Conductivity (CD)-based dialysance measurements precisely match urea dialysance with <5% difference. For measurement, a CD step-profile is applied by increasing dialysate inlet CD at time t0 for 10% above baseline and lasting for 2-5 min until t1, followed by a decrease to -4% until t2 and a final return to baseline, meanwhile recording dialysate CD at filter inlet (cdi) and outlet (cdo), dialysate flow (Qd), and ultrafiltration (UF)-rate (Qf). Electrolytic dialysance (KeCn) is calculated by KeCnI,J = (1 -[cdoI-cdoJ]/[cdiI-cdiJ])(Qd+Qf) with time index I not = J. The combinations in I,J are not equivalent: KeCn0,1 < KeCn1,2 < KeCn0,2. Each difference is 2% to 5%, and a difference versus urea clearance remains. An in vivo on-line clearance study (10 patients, 100 dialysis sessions, 265 measurements) with automatic electrolytical dialysance measurements and permanent data recording was conducted. Two methods were applied: a CD step-profile and a significantly smaller, dynamic CD bolus. Both were compared to laboratory reference of urea clearance. Reference Kt/V has been calculated using equilibrated single-pool methods and direct quantification. Urea generation was ignored.
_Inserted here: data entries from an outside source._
-- ==== Sys2Proof/Laws/State.lean ====
section
/-! SUPPORT. Sys2Proof/Laws/State.lean: what each update of the state leaves alone, one lemma for each field, so that no proof unfolds a record update. -/

namespace Sys2Proof.Machine

/-! ### The agent whose turn it is -/

@[simp] theorem State.upd_me (s : State) (f : Agent → Agent) : (s.upd f).me = f s.me := rfl
@[simp] theorem State.setX_me (s : State) (r : Reg) (v : Word) : (s.setX r v).me = s.me.setX r v := rfl
@[simp] theorem State.setK_me (s : State) (r : Reg4) (v : Key) : (s.setK r v).me = s.me.setK r v := rfl
@[simp] theorem State.setPc_me (s : State) (v : Word) : (s.setPc v).me = { s.me with pc := v &&& ~~~1 } := rfl
@[simp] theorem State.postK_me (s : State) (r : Reg4) (i : Inflight) : (s.postK r i).me = s.me.post true r.toNat i := rfl
@[simp] theorem State.takeUid_me (s : State) : s.takeUid.me = s.me := rfl

/-- Reading a register that was written, and any other one; `x0` reads as zero (spec/03 R63). -/
@[simp] theorem Agent.getX_setX (a : Agent) (r q : Reg) (v : Word) :
    (a.setX r v).getX q = if q = r then (if r = 0 then 0 else v) else a.getX q := by
  unfold Agent.setX Agent.getX
  by_cases hr : r = 0
  · rw [if_pos hr, if_pos hr]
    by_cases hq : q = r
    · rw [if_pos hq, if_pos (hq.trans hr)]
    · rw [if_neg hq]
  · rw [if_neg hr, if_neg hr]
    by_cases hq : q = r
    · subst hq
      simp only [Vector.getElem_set_self, if_neg hr, if_true]
    · have h : r.toNat ≠ q.toNat := fun h => hq (BitVec.eq_of_toNat_eq h.symm)
      simp only [Vector.getElem_set_ne _ _ h, if_neg hq]

/-- Reading a `k` register that was written, and any other one. -/
@[simp] theorem State.k_setK (s : State) (r q : Reg4) (v : Key) : (s.setK r v).k q = if q = r then v else s.k q := by
  by_cases hq : q = r
  · subst hq
    simp only [State.k, State.setK, State.upd, Agent.setK, Vector.getElem_set_self, if_true]
  · have h : r.toNat ≠ q.toNat := fun h => hq (BitVec.eq_of_toNat_eq h.symm)
    simp only [State.k, State.setK, State.upd, Agent.setK, Vector.getElem_set_ne _ _ h, if_neg hq]

@[simp] theorem State.x_setX (s : State) (r q : Reg) (v : Word) :
    (s.setX r v).x q = if q = r then (if r = 0 then 0 else v) else s.x q := Agent.getX_setX ..
@[simp] theorem State.x_setPc (s : State) (q : Reg) (v : Word) : (s.setPc v).x q = s.x q := rfl
@[simp] theorem State.k_setX (s : State) (r : Reg) (q : Reg4) (v : Word) : (s.setX r v).k q = s.k q := by
  unfold State.setX State.upd State.k Agent.setX
  split <;> rfl
@[simp] theorem State.x_setK (s : State) (r : Reg4) (q : Reg) (v : Key) : (s.setK r v).x q = s.x q := rfl

/-! ### Outside the agent: an update of the agent -/

@[simp] theorem State.upd_others (s : State) (f : Agent → Agent) : (s.upd f).others = s.others := rfl
@[simp] theorem State.upd_schedule (s : State) (f : Agent → Agent) : (s.upd f).schedule = s.schedule := rfl
@[simp] theorem State.upd_fresh (s : State) (f : Agent → Agent) : (s.upd f).fresh = s.fresh := rfl
@[simp] theorem State.upd_nextUid (s : State) (f : Agent → Agent) : (s.upd f).nextUid = s.nextUid := rfl
@[simp] theorem State.upd_now (s : State) (f : Agent → Agent) : (s.upd f).now = s.now := rfl
@[simp] theorem State.upd_clocks (s : State) (f : Agent → Agent) : (s.upd f).clocks = s.clocks := rfl
@[simp] theorem State.upd_mem (s : State) (f : Agent → Agent) : (s.upd f).mem = s.mem := rfl
@[simp] theorem State.upd_homes (s : State) (f : Agent → Agent) : (s.upd f).homes = s.homes := rfl
@[simp] theorem State.upd_counted (s : State) (f : Agent → Agent) : (s.upd f).counted = s.counted := rfl
@[simp] theorem State.upd_saved (s : State) (f : Agent → Agent) : (s.upd f).saved = s.saved := rfl
@[simp] theorem State.upd_rdc (s : State) (f : Agent → Agent) : (s.upd f).rdc = s.rdc := rfl
@[simp] theorem State.upd_l2 (s : State) (f : Agent → Agent) : (s.upd f).l2 = s.l2 := rfl
@[simp] theorem State.upd_l2clock (s : State) (f : Agent → Agent) : (s.upd f).l2clock = s.l2clock := rfl
@[simp] theorem State.upd_fills (s : State) (f : Agent → Agent) : (s.upd f).fills = s.fills := rfl
@[simp] theorem State.upd_outHits (s : State) (f : Agent → Agent) : (s.upd f).outHits = s.outHits := rfl
@[simp] theorem State.upd_accs (s : State) (f : Agent → Agent) : (s.upd f).accs = s.accs := rfl
@[simp] theorem State.upd_icache (s : State) (f : Agent → Agent) : (s.upd f).icache = s.icache := rfl
@[simp] theorem State.upd_dcache (s : State) (f : Agent → Agent) : (s.upd f).dcache = s.dcache := rfl
@[simp] theorem State.upd_tlb (s : State) (f : Agent → Agent) : (s.upd f).tlb = s.tlb := rfl
@[simp] theorem State.upd_reports (s : State) (f : Agent → Agent) : (s.upd f).reports = s.reports := rfl
@[simp] theorem State.upd_poison (s : State) (f : Agent → Agent) : (s.upd f).poison = s.poison := rfl
@[simp] theorem State.upd_crypt (s : State) (f : Agent → Agent) : (s.upd f).crypt = s.crypt := rfl
@[simp] theorem State.upd_allocs (s : State) (f : Agent → Agent) : (s.upd f).allocs = s.allocs := rfl
@[simp] theorem State.upd_slines (s : State) (f : Agent → Agent) : (s.upd f).slines = s.slines := rfl
@[simp] theorem State.upd_regions (s : State) (f : Agent → Agent) : (s.upd f).regions = s.regions := rfl
@[simp] theorem State.upd_rqueues (s : State) (f : Agent → Agent) : (s.upd f).rqueues = s.rqueues := rfl
@[simp] theorem State.upd_vifs (s : State) (f : Agent → Agent) : (s.upd f).vifs = s.vifs := rfl
@[simp] theorem State.upd_hostqs (s : State) (f : Agent → Agent) : (s.upd f).hostqs = s.hostqs := rfl
@[simp] theorem State.upd_launches (s : State) (f : Agent → Agent) : (s.upd f).launches = s.launches := rfl
@[simp] theorem State.upd_plans (s : State) (f : Agent → Agent) : (s.upd f).plans = s.plans := rfl
@[simp] theorem State.upd_nextSid (s : State) (f : Agent → Agent) : (s.upd f).nextSid = s.nextSid := rfl
@[simp] theorem State.upd_sats (s : State) (f : Agent → Agent) : (s.upd f).sats = s.sats := rfl
@[simp] theorem State.upd_gens (s : State) (f : Agent → Agent) : (s.upd f).gens = s.gens := rfl
@[simp] theorem State.upd_notices (s : State) (f : Agent → Agent) : (s.upd f).notices = s.notices := rfl
@[simp] theorem State.upd_slices (s : State) (f : Agent → Agent) : (s.upd f).slices = s.slices := rfl
@[simp] theorem State.upd_barrier (s : State) (f : Agent → Agent) : (s.upd f).barrier = s.barrier := rfl
@[simp] theorem State.upd_nextReq (s : State) (f : Agent → Agent) : (s.upd f).nextReq = s.nextReq := rfl
@[simp] theorem State.upd_waiting (s : State) (f : Agent → Agent) : (s.upd f).waiting = s.waiting := rfl
@[simp] theorem State.upd_sendq (s : State) (f : Agent → Agent) : (s.upd f).sendq = s.sendq := rfl
@[simp] theorem State.upd_rslots (s : State) (f : Agent → Agent) : (s.upd f).rslots = s.rslots := rfl
@[simp] theorem State.upd_htab (s : State) (f : Agent → Agent) : (s.upd f).htab = s.htab := rfl
@[simp] theorem State.upd_reqs (s : State) (f : Agent → Agent) : (s.upd f).reqs = s.reqs := rfl
@[simp] theorem State.upd_flights (s : State) (f : Agent → Agent) : (s.upd f).flights = s.flights := rfl
@[simp] theorem State.upd_seqs (s : State) (f : Agent → Agent) : (s.upd f).seqs = s.seqs := rfl
@[simp] theorem State.upd_buckets (s : State) (f : Agent → Agent) : (s.upd f).buckets = s.buckets := rfl
@[simp] theorem State.upd_ports (s : State) (f : Agent → Agent) : (s.upd f).ports = s.ports := rfl
@[simp] theorem State.upd_endpoints (s : State) (f : Agent → Agent) : (s.upd f).endpoints = s.endpoints := rfl
@[simp] theorem State.upd_secret (s : State) (f : Agent → Agent) : (s.upd f).secret = s.secret := rfl
@[simp] theorem State.upd_advances (s : State) (f : Agent → Agent) : (s.upd f).advances = s.advances := rfl
@[simp] theorem State.upd_charters (s : State) (f : Agent → Agent) : (s.upd f).charters = s.charters := rfl
@[simp] theorem State.upd_modules (s : State) (f : Agent → Agent) : (s.upd f).modules = s.modules := rfl
@[simp] theorem State.upd_deferred (s : State) (f : Agent → Agent) : (s.upd f).deferred = s.deferred := rfl
@[simp] theorem State.upd_inject (s : State) (f : Agent → Agent) : (s.upd f).inject = s.inject := rfl
@[simp] theorem State.upd_tbufs (s : State) (f : Agent → Agent) : (s.upd f).tbufs = s.tbufs := rfl
@[simp] theorem State.upd_tqueue (s : State) (f : Agent → Agent) : (s.upd f).tqueue = s.tqueue := rfl
@[simp] theorem State.upd_tcapture (s : State) (f : Agent → Agent) : (s.upd f).tcapture = s.tcapture := rfl
@[simp] theorem State.upd_dies (s : State) (f : Agent → Agent) : (s.upd f).dies = s.dies := rfl
@[simp] theorem State.upd_cores (s : State) (f : Agent → Agent) : (s.upd f).cores = s.cores := rfl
The results are as follows. The reference blood-side urea clearance was 164.0 +/- 11.8 ml/min, n = 265. The mean errors of the ionic dialysance results are KeCn0,1: -9.1 +/- 4.8%, n = 250; KeCn1,2: -5.6 +/- 4.4%, n = 250; KeCn0,2: 6.8 +/- 7.7%, n = 250; KeCnBolus: 0.1 +/- 4.8%, n = 162. The KeCnI,J error is urea distribution volume related. Kt/V comparison to equilibrated single pool is as follows: KeCn1,2t/V: 0.0 +/- 5.0% (r = 0.96, n = 45); KeCnBolust/V: 5.3 +/- 3.9% (r = 0.98, n = 44). The comparison to direct quantification is as follows: KeCn1,2t/V: -2 +/- 6.4% (r = 0.95, n = 68); KeCnBolust/V: 3.2 +/- 6.3% (r = 0.95, n = 66). V could roughly be measured. Dialysance measured by the step-function method was dependent on sodium load and distribution volume while the CD-bolus dialysance was not. Errors are generated by measurement-induced sodium shift that is sufficient even to estimate urea distribution volume. For dialysance measurements, small dynamic CD boli are preferable to stable step functions.